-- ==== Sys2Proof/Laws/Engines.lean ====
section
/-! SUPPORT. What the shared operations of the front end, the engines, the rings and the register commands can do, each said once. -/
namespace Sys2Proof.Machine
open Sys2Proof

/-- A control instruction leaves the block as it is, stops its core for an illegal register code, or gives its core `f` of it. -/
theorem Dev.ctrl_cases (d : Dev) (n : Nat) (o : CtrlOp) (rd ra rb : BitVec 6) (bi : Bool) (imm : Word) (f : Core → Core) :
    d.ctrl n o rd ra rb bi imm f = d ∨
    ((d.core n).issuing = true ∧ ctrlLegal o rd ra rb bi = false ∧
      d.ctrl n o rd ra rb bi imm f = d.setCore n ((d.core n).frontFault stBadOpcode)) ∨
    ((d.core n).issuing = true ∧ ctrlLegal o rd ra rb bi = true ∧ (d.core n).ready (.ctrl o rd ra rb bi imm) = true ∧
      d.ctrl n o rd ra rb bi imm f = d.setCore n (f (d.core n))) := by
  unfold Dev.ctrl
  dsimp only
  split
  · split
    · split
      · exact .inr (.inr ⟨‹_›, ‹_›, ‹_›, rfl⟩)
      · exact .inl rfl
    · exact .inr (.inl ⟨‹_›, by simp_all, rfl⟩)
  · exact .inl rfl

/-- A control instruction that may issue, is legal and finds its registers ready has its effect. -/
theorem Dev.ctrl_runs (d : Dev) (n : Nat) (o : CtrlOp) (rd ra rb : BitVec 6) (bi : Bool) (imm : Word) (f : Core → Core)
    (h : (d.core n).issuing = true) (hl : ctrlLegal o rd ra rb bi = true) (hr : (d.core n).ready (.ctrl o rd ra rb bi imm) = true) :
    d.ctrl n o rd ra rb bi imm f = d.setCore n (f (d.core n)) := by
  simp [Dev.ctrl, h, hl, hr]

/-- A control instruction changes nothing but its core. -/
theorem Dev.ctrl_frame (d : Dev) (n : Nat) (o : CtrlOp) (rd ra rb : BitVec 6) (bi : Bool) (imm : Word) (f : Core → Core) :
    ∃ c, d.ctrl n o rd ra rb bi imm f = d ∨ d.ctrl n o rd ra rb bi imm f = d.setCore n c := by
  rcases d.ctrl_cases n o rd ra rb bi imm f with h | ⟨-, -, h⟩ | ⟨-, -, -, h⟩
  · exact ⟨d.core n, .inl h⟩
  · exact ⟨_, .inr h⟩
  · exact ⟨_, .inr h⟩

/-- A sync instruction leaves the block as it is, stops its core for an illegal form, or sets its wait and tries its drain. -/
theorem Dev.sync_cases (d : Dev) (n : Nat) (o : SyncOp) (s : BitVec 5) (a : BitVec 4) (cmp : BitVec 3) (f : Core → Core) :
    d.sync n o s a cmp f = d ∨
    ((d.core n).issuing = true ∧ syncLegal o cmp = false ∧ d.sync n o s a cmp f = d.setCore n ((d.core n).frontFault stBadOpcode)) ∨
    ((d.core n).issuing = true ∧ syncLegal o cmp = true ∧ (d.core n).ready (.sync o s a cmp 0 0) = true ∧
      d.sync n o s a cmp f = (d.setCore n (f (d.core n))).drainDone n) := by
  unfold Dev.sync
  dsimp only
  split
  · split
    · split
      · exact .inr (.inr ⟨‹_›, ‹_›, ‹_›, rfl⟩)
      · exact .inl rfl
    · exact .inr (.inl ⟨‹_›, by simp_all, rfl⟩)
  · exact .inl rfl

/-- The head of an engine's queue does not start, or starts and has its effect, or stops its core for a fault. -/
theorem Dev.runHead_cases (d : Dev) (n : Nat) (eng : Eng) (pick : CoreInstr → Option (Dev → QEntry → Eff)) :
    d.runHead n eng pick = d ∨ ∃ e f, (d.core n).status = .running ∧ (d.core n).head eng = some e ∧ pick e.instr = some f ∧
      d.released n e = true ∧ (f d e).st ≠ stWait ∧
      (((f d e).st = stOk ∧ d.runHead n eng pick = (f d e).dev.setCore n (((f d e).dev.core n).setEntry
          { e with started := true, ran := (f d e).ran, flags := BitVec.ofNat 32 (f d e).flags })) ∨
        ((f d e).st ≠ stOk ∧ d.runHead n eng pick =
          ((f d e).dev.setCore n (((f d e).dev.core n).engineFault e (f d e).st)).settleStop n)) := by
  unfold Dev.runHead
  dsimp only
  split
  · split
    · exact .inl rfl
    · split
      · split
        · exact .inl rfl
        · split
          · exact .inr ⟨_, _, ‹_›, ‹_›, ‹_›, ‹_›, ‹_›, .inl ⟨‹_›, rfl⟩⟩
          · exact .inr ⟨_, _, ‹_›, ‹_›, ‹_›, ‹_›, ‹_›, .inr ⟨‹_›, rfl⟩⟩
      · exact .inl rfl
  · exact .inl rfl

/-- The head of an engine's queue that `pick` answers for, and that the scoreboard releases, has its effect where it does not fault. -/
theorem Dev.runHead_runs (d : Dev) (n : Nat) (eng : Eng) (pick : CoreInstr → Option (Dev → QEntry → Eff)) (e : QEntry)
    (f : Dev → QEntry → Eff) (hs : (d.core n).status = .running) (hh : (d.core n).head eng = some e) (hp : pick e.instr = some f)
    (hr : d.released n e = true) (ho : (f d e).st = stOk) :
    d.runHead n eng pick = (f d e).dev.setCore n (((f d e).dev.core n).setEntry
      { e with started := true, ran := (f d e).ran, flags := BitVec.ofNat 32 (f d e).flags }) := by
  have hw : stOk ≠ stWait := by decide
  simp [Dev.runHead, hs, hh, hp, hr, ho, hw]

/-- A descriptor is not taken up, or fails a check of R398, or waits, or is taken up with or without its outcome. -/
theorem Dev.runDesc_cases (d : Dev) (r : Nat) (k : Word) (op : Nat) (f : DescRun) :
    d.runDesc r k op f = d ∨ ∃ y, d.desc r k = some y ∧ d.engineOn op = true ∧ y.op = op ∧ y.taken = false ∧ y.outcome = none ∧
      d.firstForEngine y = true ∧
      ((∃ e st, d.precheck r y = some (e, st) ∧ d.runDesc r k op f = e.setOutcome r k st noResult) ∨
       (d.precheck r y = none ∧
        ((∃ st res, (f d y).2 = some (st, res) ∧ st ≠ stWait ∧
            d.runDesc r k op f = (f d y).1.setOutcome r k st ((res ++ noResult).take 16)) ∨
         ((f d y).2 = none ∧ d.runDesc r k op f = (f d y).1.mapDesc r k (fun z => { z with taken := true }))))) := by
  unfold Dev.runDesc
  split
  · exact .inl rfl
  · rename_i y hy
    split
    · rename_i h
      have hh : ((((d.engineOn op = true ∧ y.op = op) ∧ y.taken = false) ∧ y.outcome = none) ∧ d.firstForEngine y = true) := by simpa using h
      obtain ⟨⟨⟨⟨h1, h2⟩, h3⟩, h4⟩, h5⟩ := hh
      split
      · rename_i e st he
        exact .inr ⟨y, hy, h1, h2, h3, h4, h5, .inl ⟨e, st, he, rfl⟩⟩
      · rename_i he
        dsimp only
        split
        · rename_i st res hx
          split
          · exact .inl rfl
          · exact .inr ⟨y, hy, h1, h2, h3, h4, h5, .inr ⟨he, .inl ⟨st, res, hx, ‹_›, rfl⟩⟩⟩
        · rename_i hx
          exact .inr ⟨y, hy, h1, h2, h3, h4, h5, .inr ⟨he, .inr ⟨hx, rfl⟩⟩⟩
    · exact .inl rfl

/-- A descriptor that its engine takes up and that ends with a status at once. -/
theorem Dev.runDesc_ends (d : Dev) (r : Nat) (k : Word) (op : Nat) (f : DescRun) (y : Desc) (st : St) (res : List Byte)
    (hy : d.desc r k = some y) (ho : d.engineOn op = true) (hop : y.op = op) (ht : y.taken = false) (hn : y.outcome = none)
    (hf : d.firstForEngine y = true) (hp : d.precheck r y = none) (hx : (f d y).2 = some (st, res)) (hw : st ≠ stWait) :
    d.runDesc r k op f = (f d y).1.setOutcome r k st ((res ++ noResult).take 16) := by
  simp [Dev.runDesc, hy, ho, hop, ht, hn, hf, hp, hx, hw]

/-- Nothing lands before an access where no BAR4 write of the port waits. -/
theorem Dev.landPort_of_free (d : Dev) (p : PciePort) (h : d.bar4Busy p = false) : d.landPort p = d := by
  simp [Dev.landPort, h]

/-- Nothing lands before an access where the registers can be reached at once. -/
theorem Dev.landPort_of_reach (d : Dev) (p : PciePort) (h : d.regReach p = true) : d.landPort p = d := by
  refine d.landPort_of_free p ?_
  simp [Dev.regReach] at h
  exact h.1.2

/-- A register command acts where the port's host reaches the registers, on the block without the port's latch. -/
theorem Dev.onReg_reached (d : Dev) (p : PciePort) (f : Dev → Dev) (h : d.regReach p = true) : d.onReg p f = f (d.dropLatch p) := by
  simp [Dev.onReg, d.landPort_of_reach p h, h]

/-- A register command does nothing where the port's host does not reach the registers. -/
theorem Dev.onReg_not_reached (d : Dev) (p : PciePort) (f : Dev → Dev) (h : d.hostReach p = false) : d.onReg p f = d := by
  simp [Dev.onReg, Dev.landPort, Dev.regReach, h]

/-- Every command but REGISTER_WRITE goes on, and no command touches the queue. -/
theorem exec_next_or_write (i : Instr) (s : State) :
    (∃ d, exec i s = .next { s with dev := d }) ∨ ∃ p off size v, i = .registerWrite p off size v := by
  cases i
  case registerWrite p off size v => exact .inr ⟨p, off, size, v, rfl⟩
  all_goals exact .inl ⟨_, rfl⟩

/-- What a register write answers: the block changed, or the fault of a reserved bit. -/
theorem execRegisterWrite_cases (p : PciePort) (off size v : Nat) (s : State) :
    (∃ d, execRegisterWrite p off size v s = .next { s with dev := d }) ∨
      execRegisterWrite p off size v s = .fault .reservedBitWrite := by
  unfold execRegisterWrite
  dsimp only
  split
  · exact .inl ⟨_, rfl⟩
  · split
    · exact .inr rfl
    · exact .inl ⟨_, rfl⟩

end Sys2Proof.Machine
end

_ _ _

- Task requirements:
Using the records above, find and show each line with the string "that".

- Exercise answer:
/-- A control instruction that may issue, is legal and finds its registers ready has its effect. -/
/-- The head of an engine's queue that `pick` answers for, and that the scoreboard releases, has its effect where it does not fault. -/
/-- A descriptor that its engine takes up and that ends with a status at once. -/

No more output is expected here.